(Stored data entries)

•••

-- ==== Sys2Proof/Safety.lean ====
section
/-! DEFINITION. What counts as a safe run of the block: no command stops it, and the memories and the queues of the
module keep the form the manual gives them. -/

namespace Sys2Proof.Machine

/-- A step of the block answers a next state. -/
def StepsOn (s : State) : Prop := ∃ t, step s = .next t

/-- The SRAM is in canonical form: addresses strictly rising, no listed byte equal to what an unlisted address reads. -/
def SramCanonical (s : State) : Prop := Table.wf sramDefault s.mem.sram = true

/-- The card memories are in canonical form. -/
def CardsCanonical (s : State) : Prop := Table.wf (blank 0#32) s.valve.cards = true

/-- The records that the log ring holds (R400). -/
def ringSize : Nat := 4096

/-- The records that the log queue (R400) and an event queue (R280) hold. -/
def queueSize : Nat := 64

/-- The memories are canonical, and the log ring (R400), the log queue (R400) and the event queues (R280) hold no more
records than the manual gives them. -/
structure Sound (s : State) : Prop where
  sram : SramCanonical s
  cards : CardsCanonical s
  ring : s.mram.log.length ≤ ringSize
  queue : s.snap.queue.length ≤ queueSize
  hostEvents : s.host.events.length ≤ queueSize
  nodeEvents : s.host.nodeEvents.length ≤ queueSize

/-- The parts of the state. -/
inductive Block where
  | clk
  | free
  | power
  | warp
  | cal
  | loom
  | engine
  | meas
  | valve
  | io
  | fans
  | disp
  | dict
  | host
  | images
  | can
  | pair
  | mem
  | therm
  | safety
  | snap
  | mram
  | alarms
  | pending
  deriving DecidableEq, Repr

/-- Two states agree on a part. -/
def Block.same (s t : State) : Block → Prop
  | .clk => t.clk = s.clk
  | .free => t.free = s.free
  | .power => t.power = s.power
  | .warp => t.warp = s.warp
  | .cal => t.cal = s.cal
  | .loom => t.loom = s.loom
  | .engine => t.engine = s.engine
  | .meas => t.meas = s.meas
  | .valve => t.valve = s.valve
  | .io => t.io = s.io
  | .fans => t.fans = s.fans
  | .disp => t.disp = s.disp
  | .dict => t.dict = s.dict
  | .host => t.host = s.host
  | .images => t.images = s.images
  | .can => t.can = s.can
  | .pair => t.pair = s.pair
  | .mem => t.mem = s.mem
  | .therm => t.therm = s.therm
  | .safety => t.safety = s.safety
  | .snap => t.snap = s.snap
  | .mram => t.mram = s.mram
  | .alarms => t.alarms = s.alarms
  | .pending => t.pending = s.pending

/-- `t` differs from `s` in no part but those of `l`. -/
def Within (l : List Block) (s t : State) : Prop := ∀ b, b ∉ l → b.same s t

/-- Of an indexed part, `t` differs from `s` at index `k` only. -/
def OthersKept {α : Type} (get : State → Nat → α) (s t : State) (k : Nat) : Prop := ∀ j, j ≠ k → get t j = get s j

/-- Every part that a command can write: all but the engine clock and the queue of commands. -/
def writable : List Block := [.free, .power, .warp, .cal, .loom, .engine, .meas, .valve, .io, .fans, .disp, .dict, .host,
  .images, .can, .pair, .mem, .therm, .safety, .snap, .mram, .alarms]

/-- The parts of the state that a command may write. Those that carry out dictionary writes of any kind, or restart the
module, may write any. -/
def blocksOf : Instr → List Block
  | .warpStepEnd | .holdupMeasurement => [.power]
  | .mainsZero .. | .zeroMissing | .holdoverExpiry | .alignResponse .. => [.warp]
  | .gridEvaluation | .astroComputation | .slewEnd => [.cal]
  | .armedSetSeal | .transitionTimeout .. | .minOnOffExpiry .. | .optimumStart | .prestartTimeout .. => [.loom]
  | .sampleTimer .. | .warpSample .. => [.engine]
  | .mtExpiry .. | .conversionDue .. | .conversionStart .. | .continuousSlot .. | .housekeepingRound | .aiScan
  | .shuntTrip .. | .shuntReclose .. | .aiClampEvent .. | .recoveringEnd .. | .noiseMeasurement .. | .aoFault ..
  | .aoStatusClear .. | .pwmCentre .. => [.meas]
  | .cardNop .. | .cardRail .. | .cardDecay .. | .cardChop .. | .cardDrive .. | .cardOff .. | .cardGrant ..
  | .cardRelease .. | .cardWait .. | .cardWseat .. | .cardWcmd .. | .cardWdrop .. | .cardSeatcfg .. | .cardMarkh ..
  | .cardJmp .. | .cardJcmd .. | .cardJlt .. | .cardJrlt .. | .cardLstep .. | .cardLsave .. | .cardFlag ..
  | .waitExpiry .. | .wseatTimeout .. | .dropoutDetected .. | .wdropTimeout .. | .decayComplete ..
  | .learnWindowGrant .. | .wait5200Expiry .. | .coilResMeasured .. | .offStateTest .. | .onStateDiag .. => [.valve]
  | .ioCurrentLimit .. | .ioOutputDiag .. | .fwdRefresh => [.io]
  | .listenEnd .. | .zeroVectorEnd .. | .alignEnd .. | .observerLock .. | .pauseEnd .. | .blockedRestEnd ..
  | .lockLost .. => [.fans]
  | .rowSlot | .displayBandEval | .vlcdFault .. => [.disp]
  | .segmentTimeout .. | .pendingTimeout .. | .codeLockoutEnd .. | .accessTimeout .. | .persistentRwGeneration
  | .challengeExpiry .. => [.dict]
  | .verifyComplete => [.images]
  | .loneRetry .. | .rateCandidateTimer .. | .urgentDiscard .. | .txDomTimeout .. => [.can]
  | .aliveTimer | .mirrorSend .. | .relinquish .. | .selvedgeLaneDown .. | .selvedgeLinkDown | .selRoleToggle
  | .selPeerIdle | .roleDecisionTimeout => [.pair]
  | .heddleRewrite .. | .invalidationComplete => [.mem]
  | .safeToggle => [.safety]
  | .trigOutEnd => [.snap]
  | .fetch .. => [.free, .host]
  | .brownoutClear => [.power, .mram]
  | .holdupMeasureEnd .. => [.power, .alarms]
  | .alignRetry => [.warp, .can]
  | .crystalCompensation => [.cal, .therm]
  | .ioFilterExpiry .. => [.engine, .io]
  | .chopperPeriodStart .. | .chopperOffEdge .. => [.meas, .valve]
  | .pwmPeriodStart .. => [.meas, .fans]
  | .budgetGranted .. => [.valve, .dict]
  | .ioThermalRestart .. | .groupReinstate .. | .ioModeChangeEnd .. => [.io, .mem]
  | .supplyLost .. => [.io, .snap]
  | .fanRestart .. => [.fans, .mem]
  | .startAttemptFail .. => [.fans, .snap]
  | .ecTachLoss .. => [.fans, .alarms]
  | .hostPortReset => [.dict, .host]
  | .config .. => [.dict, .pair]
  | .heartbeat => [.host, .can]
  | .busoffHoldoffEnd .. | .sleepEntry .. | .wakeFrame .. | .wakeErrorCount .. | .trxOvertemp ..
  | .canTriggerFrame .. | .trigInEdge .. | .armAtReached .. | .captureCopyComplete => [.can, .snap]
  | .spareMoveComplete => [.mem, .mram]
  | .seatDetected .. => [.free, .loom, .valve]
  | .dominantWake .. => [.free, .can, .snap]
  | .bootRomDone | .saveDone .. => [.power, .meas, .mram]
  | .cardStart .. => [.valve, .dict, .mem]
  | .fwdTrip | .barrierSupplyLoss => [.io, .mem, .safety]
  | .groupShed .. | .supplyReturn .. => [.io, .mem, .snap]
  | .frameStart | .updateRoundStart => [.disp, .dict, .pair]
  | .canTxComplete .. | .canError .. | .busOffRecovered .. | .reintegrationDone .. => [.dict, .can, .snap]
  | .pulseExpiry .. | .cardEnd .. => [.free, .valve, .dict, .mem]
  | .tableRead .. => [.free, .io, .fans, .mem]
  | .repairMapResolve => [.power, .engine, .mem, .mram]
  | .barrierFrame .. => [.warp, .engine, .io, .mem]
  | .learnedPersist => [.loom, .valve, .mem, .mram]
  | .tachEdge .. => [.engine, .io, .fans, .alarms]
  | .profileSave => [.engine, .pair, .mem, .mram]
  | .updateRoundEnd => [.disp, .pair, .mem, .mram]
  | .dispModeSwitchEnd => [.disp, .dict, .pair, .mem, .mram]
  | .logWrite => [.host, .pair, .mem, .snap, .mram]
  | .armedCommand => [.free, .loom, .valve, .io, .dict, .mem]
  | .hostTimeout => [.free, .io, .fans, .host, .mem, .snap]
  | .signatureCheckDone .. => [.power, .loom, .engine, .valve, .mem, .mram]
  | .speedEvaluation .. => [.free, .engine, .meas, .io, .fans, .dict, .mem]
  | .read .. | .commit .. | .abort .. | .segmentInitRead .. | .segmentInitWrite .. | .segmentData ..
  | .segmentCancel .. | .bulkRead .. | .bulkWrite .. | .event .. | .safetyChallenge .. | .record .. | .logRecord .. =>
    [.free, .io, .fans, .dict, .host, .can, .mem, .snap]
  | .channelTrip .. | .bankTrip .. | .ioThermalShutdown .. | .phaseTrip .. =>
    [.free, .meas, .valve, .io, .fans, .dict, .can, .mem, .safety, .snap]
  | .taken .. | .selPeerEdge => [.free, .loom, .meas, .valve, .io, .fans, .disp, .dict, .pair, .mem, .mram]
  | .ioInputSample .. => [.free, .engine, .meas, .valve, .io, .fans, .dict, .can, .mem, .safety, .snap]
  | .clockFailure .. | .barrierLinkDown | .readbackCheck .. | .checkpoint .. | .watchdogExpiry =>
    [.free, .meas, .valve, .io, .fans, .dict, .can, .pair, .mem, .safety, .snap]
  | .mirror .. | .join .. => [.cal, .loom, .engine, .valve, .disp, .dict, .host, .pair, .mem, .snap, .mram]
  | .dualActive | .peerHeartbeat .. | .takenTimeout =>
    [.free, .loom, .meas, .valve, .io, .fans, .disp, .dict, .pair, .mem, .snap, .mram]
  | .correctedWriteback .. => [.free, .meas, .valve, .io, .fans, .dict, .can, .pair, .mem, .safety, .snap, .mram]
  | .alive .. => [.free, .warp, .loom, .meas, .valve, .io, .fans, .disp, .dict, .images, .pair, .mem, .mram]
  | .takeover => [.free, .loom, .engine, .meas, .valve, .io, .fans, .disp, .dict, .pair, .mem, .snap, .mram]
  | .laneTest .. => [.free, .engine, .meas, .valve, .io, .fans, .dict, .can, .pair, .mem, .safety, .snap, .mram]
  | .outputRelease =>
    [.free, .power, .loom, .engine, .meas, .valve, .io, .fans, .disp, .dict, .pair, .mem, .safety, .mram]
  | .loopSample .. | .scrubRead .. =>
    [.free, .loom, .engine, .meas, .valve, .io, .fans, .dict, .can, .pair, .mem, .safety, .snap, .mram]
  | .conversionComplete .. =>
    [.free, .power, .loom, .engine, .meas, .valve, .io, .fans, .dict, .can, .mem, .therm, .safety, .snap, .alarms]
  | .configResolution .. =>
    [.power, .cal, .loom, .engine, .meas, .valve, .dict, .images, .pair, .mem, .therm, .safety, .snap, .mram, .alarms]
  | .memorySelfTest .. =>
    [.free, .power, .loom, .engine, .meas, .valve, .io, .fans, .dict, .can, .pair, .mem, .safety, .snap, .mram, .alarms]
  | .operational =>
    [.free, .power, .loom, .meas, .valve, .io, .fans, .disp, .dict, .host, .images, .can, .pair, .mem, .snap, .mram]
  | .thermalEvaluation =>
    [.free, .power, .meas, .valve, .io, .fans, .disp, .dict, .host, .can, .pair, .mem, .therm, .safety, .snap, .mram,
      .alarms]
  | .copyWriteComplete .. =>
    [.free, .cal, .loom, .engine, .meas, .valve, .io, .fans, .disp, .dict, .host, .can, .pair, .mem, .safety, .snap,
      .mram, .alarms]
  | .write .. | .segmentEnd .. | .accessRequest .. | .accessCode .. | .imageKind .. | .imageChunk ..
  | .imageVerify .. | .imageActivate .. | .fwConfirm .. | .confirmTimeout | .warpCycleStart | .calNow ..
  | .calSlew .. | .calendarEventDue .. | .learnReset .. | .override .. | .ruleRound .. | .arm .. | .userEventAct ..
  | .statsReset .. | .mode .. | .manOut .. | .rcClear .. | .profile .. | .osLearnReset .. | .aoCmd .. | .vlvCmd ..
  | .propCmd .. | .vlvDiagClear .. | .cardImage .. | .ioCmd .. | .ioDiagClear .. | .fwdRearm .. | .fanCmd ..
  | .fanDiagClear .. | .image .. | .row .. | .ledgerReset .. | .invalidate .. | .dieRestart .. | .thermClear ..
  | .autoRestart | .safetyClear .. | .safetyReset .. | .safetyTest .. | .safetyLock .. | .safetyPubkey ..
  | .safetyResponse .. | .switchover .. | .forceTakeover .. | .txFrame .. | .txCancel .. | .canFrameReceived ..
  | .rxAck .. | .recover .. | .sleepReq .. | .snapTrigger .. | .armAt .. | .snapRelease .. | .resetRelease
  | .resetN .. | .powerLoss | .vinSag => writable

•••

■ Required action: Write only the number of lines above that contain "true".

■ Your solution: 2